The match was broadcast live by Australian Pay-TV channel Fox Sports with Greg Clark, Wally Lewis and Gary Freeman providing commentary, with Peter Jackson on the sideline. It was also broadcast on delay on the Nine Network with commentary provided by Ray Warren and Peter Sterling.
===Match details===

The game was refereed by Bill Harrigan. The talented Brisbane side, featuring young up-and-coming stars in Darren Lockyer, Gorden Tallis and Shane Webcke overwhelmed a game Cronulla-Sutherland side. No points were scored until Lockyer's penalty kick in the eighth minute. In the twenty-second minute Mat Rogers equalised with another penalty kick. About three minutes later the next points came from yet another penalty kick by Lockyer, making the score 4–2 in favour of the home side. With just under seven minutes of the first half remaining, Allan Langer put a bomb up and into the Sharks left-hand corner which a leaping Rogers failed to secure and Steve Renouf picked up the ball and dived over for the first try of the match. Lockyer's conversion put the Broncos in front 10–2 which is what the score remained at for half-time.
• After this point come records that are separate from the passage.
-- ==== Sys2Proof/Laws/Psw.lean ====
section
/-! SUPPORT. The PSW as bits: what writing the condition codes leaves, and CCODE as a write of the condition codes. -/

namespace Sys2Proof.Machine

/-- The condition codes in their PSW bits, bit by bit (10_state.md R28). -/
theorem CC.toWord_getLsbD (cc : CC) (i : Nat) :
    cc.toWord.getLsbD i =
      match i with
      | 0 => cc.c
      | 1 => cc.v
      | 2 => cc.z
      | 3 => cc.n
      | _ => false := by
  obtain ⟨n, z, v, c⟩ := cc
  rcases i with _ | _ | _ | _ | i
  · cases n <;> cases z <;> cases v <;> cases c <;> rfl
  · cases n <;> cases z <;> cases v <;> cases c <;> rfl
  · cases n <;> cases z <;> cases v <;> cases c <;> rfl
  · cases n <;> cases z <;> cases v <;> cases c <;> rfl
  · have : (CC.toWord ⟨n, z, v, c⟩).toNat < 2 ^ 4 := by
      cases n <;> cases z <;> cases v <;> cases c <;> decide
    simp only [BitVec.getLsbD]
    exact Nat.testBit_lt_two_pow (Nat.lt_of_lt_of_le this (Nat.pow_le_pow_right (by omega) (by omega)))

/-- The constant 0o177760, bit by bit: everything but the condition codes. -/
theorem highMask_getLsbD (i : Nat) : (0o177760 : Word).getLsbD i = decide (4 ≤ i ∧ i < 16) := by
  by_cases h : i < 16
  · have : ∀ j : Fin 16, (0o177760 : Word).getLsbD j = decide (4 ≤ j.val ∧ j.val < 16) := by decide
    exact this ⟨i, h⟩
  · rw [BitVec.getLsbD_of_ge _ _ (by omega)]
    simp [h]

/-- Each bit of a PSW after a write of the condition codes (10_state.md R32). -/
theorem setCC_getLsbD (s : State) (cc : CC) (i : Nat) :
    (s.setCC cc).psw.getLsbD i =
      match i with
      | 0 => cc.c
      | 1 => cc.v
      | 2 => cc.z
      | 3 => cc.n
      | _ => s.psw.getLsbD i := by
  rw [State.setCC_psw, BitVec.getLsbD_or, BitVec.getLsbD_and, highMask_getLsbD, CC.toWord_getLsbD]
  rcases i with _ | _ | _ | _ | i
  · simp
  · simp
  · simp
  · simp
  · by_cases h : i + 4 < 16
    · simp [h]
    · have : s.psw.getLsbD (i + 4) = false := BitVec.getLsbD_of_ge _ _ (by omega)
      simp [this]

/-- The condition codes written are the condition codes read. -/
@[simp] theorem State.setCC_cc (s : State) (cc : CC) : (s.setCC cc).cc = cc := by
  simp only [State.cc, ccOf, setCC_getLsbD]

/-- Writing the condition codes leaves every other PSW bit (10_state.md R32). -/
theorem setCC_high (s : State) (cc : CC) : (s.setCC cc).psw &&& 0o177760 = s.psw &&& 0o177760 := by
  apply BitVec.eq_of_getLsbD_eq
  intro i _
  rw [BitVec.getLsbD_and, BitVec.getLsbD_and, setCC_getLsbD, highMask_getLsbD]
  rcases i with _ | _ | _ | _ | i <;> simp

/-- Only the PSW's condition codes decide a write of them: the last write stays. -/
@[simp] theorem State.setCC_setCC (s : State) (a b : CC) : (s.setCC a).setCC b = s.setCC b := by
  have h : ((s.setCC a).setCC b).psw = (s.setCC b).psw := by
    simp only [State.setCC_psw (s.setCC a), setCC_high]
    rfl
  simp only [State.setCC] at h ⊢
  rw [h]

/-- CCODE is a write of the condition codes (46_system.md R181). -/
theorem ccode_eq_setCC (s : State) (set n z v c : Bool) :
    { s with
      psw := if set then s.psw ||| CC.toWord ⟨n, z, v, c⟩ else s.psw &&& ~~~(CC.toWord ⟨n, z, v, c⟩) } =
    s.setCC
      { n := if n then set else s.cc.n, z := if z then set else s.cc.z, v := if v then set else s.cc.v,
        c := if c then set else s.cc.c } := by
  simp only [State.setCC]
  congr 1
  apply BitVec.eq_of_getLsbD_eq
  intro i hi
  have key : (if set then s.psw ||| CC.toWord ⟨n, z, v, c⟩ else s.psw &&& ~~~(CC.toWord ⟨n, z, v, c⟩)).getLsbD i =
      if (CC.toWord ⟨n, z, v, c⟩).getLsbD i then set else s.psw.getLsbD i := by
    generalize CC.toWord ⟨n, z, v, c⟩ = m
    cases set <;> cases h : m.getLsbD i <;> rw [BitVec.getLsbD_eq_getElem hi] at h <;> simp [h, hi]
  rw [key, BitVec.getLsbD_or, BitVec.getLsbD_and, highMask_getLsbD, CC.toWord_getLsbD, CC.toWord_getLsbD]
  rcases i with _ | _ | _ | _ | i
  · simp [State.cc, ccOf]
  · simp [State.cc, ccOf]
  · simp [State.cc, ccOf]
  · simp [State.cc, ccOf]
  · simp [hi]

/-- The condition codes of a PSW value built from its high bits and a set of condition codes. -/
theorem ccOf_join (p : Word) (cc : CC) : ccOf (p &&& 0o177760 ||| cc.toWord) = cc := by
  simp only [ccOf, BitVec.getLsbD_or, BitVec.getLsbD_and, highMask_getLsbD, CC.toWord_getLsbD]
  simp

/-- A PSW value is its high bits and its condition codes. -/
theorem psw_split (p : Word) : p &&& 0o177760 ||| (ccOf p).toWord = p := by
  apply BitVec.eq_of_getLsbD_eq
  intro i hi
  rw [BitVec.getLsbD_or, BitVec.getLsbD_and, highMask_getLsbD, CC.toWord_getLsbD]
  rcases i with _ | _ | _ | _ | i
  · simp [ccOf]
  · simp [ccOf]
  · simp [ccOf]
  · simp [ccOf]
  · simp [hi]

/-! ## Stack-pointer slots -/

@[simp] theorem SpSlots.get_set_same (q : SpSlots) (m : BitVec 2) (v : Word) : (q.set m v).get m = v := by
  obtain ⟨m⟩ := m
  match m with
  | 0 => rfl
  | 1 => rfl
  | 2 => rfl
  | 3 => rfl

theorem SpSlots.get_set_other (q : SpSlots) {m n : BitVec 2} (h : n ≠ m) (v : Word) : (q.set m v).get n = q.get n := by
  obtain ⟨m⟩ := m
  obtain ⟨n⟩ := n
  match m, n with
  | 0, 0 | 1, 1 | 2, 2 | 3, 3 => exact absurd rfl h
  | 0, 1 | 0, 2 | 0, 3 | 1, 0 | 1, 2 | 1, 3 | 2, 0 | 2, 1 | 2, 3 | 3, 0 | 3, 1 | 3, 2 => rfl

end Sys2Proof.Machine
end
Cronulla scored after less than four minutes of the second half when Wendell Sailor, returning the ball from a kick deep into his side's territory, passed the ball to nobody and it was chipped ahead by a Cronulla chaser and dived on by Russell Richardson. Mat Rogers converted the try successfully bringing the deficit back to two points at 10–8. In the 55th minute, the Broncos were on the attack and moved the ball out to the left for Renouf to score his second try of the match. Lockyer's kick, a metre in from the sideline was successful, making Brisbane's lead 16–8. About 10 minutes later, Renouf scored close to the same spot, becoming only the third player in history to score a hat-trick in a grand final. Lockyer missed the kick so the Broncos lead 20–8 with 14 minutes of the match remaining. An attempted field-goal kick by Lockyer in the 78th minute was charged down but Brisbane re-gathered the ball and one tackle later it was put through the hands out to the right wing, for replacement Michael Hancock to score the final try of the game. Lockyer kicked the extra two points with only seconds of the game remaining, so the final score was 26–8.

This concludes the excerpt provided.